#### [Assignment]
Down to the last line, retype each line of the entries exactly, starting with the one that contains "def exec (i".

Records contained in a dataset
-- ==== Sys2Proof/Machine/Dispatch.lean ====
section
/-! DEFINITION. One arm per command (R130 of spec/40_commands.md). -/

namespace Sys2Proof.Machine

def exec (i : Instr) (s : State) : Host.Outcome State Fault Refusal :=
  match i with
  | .nop => Sys2Proof.Machine.execNop s
  | .tick raw btn door nowMs => Sys2Proof.Machine.execTick raw btn door nowMs s
  | .reset => Sys2Proof.Machine.execReset s
  | .reserved => Sys2Proof.Machine.execReserved s

end Sys2Proof.Machine
end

#### [Solution for this exercise]
def exec (i : Instr) (s : State) : Host.Outcome State Fault Refusal :=
  match i with
  | .nop => Sys2Proof.Machine.execNop s
  | .tick raw btn door nowMs => Sys2Proof.Machine.execTick raw btn door nowMs s
  | .reset => Sys2Proof.Machine.execReset s
  | .reserved => Sys2Proof.Machine.execReserved s

end Sys2Proof.Machine
end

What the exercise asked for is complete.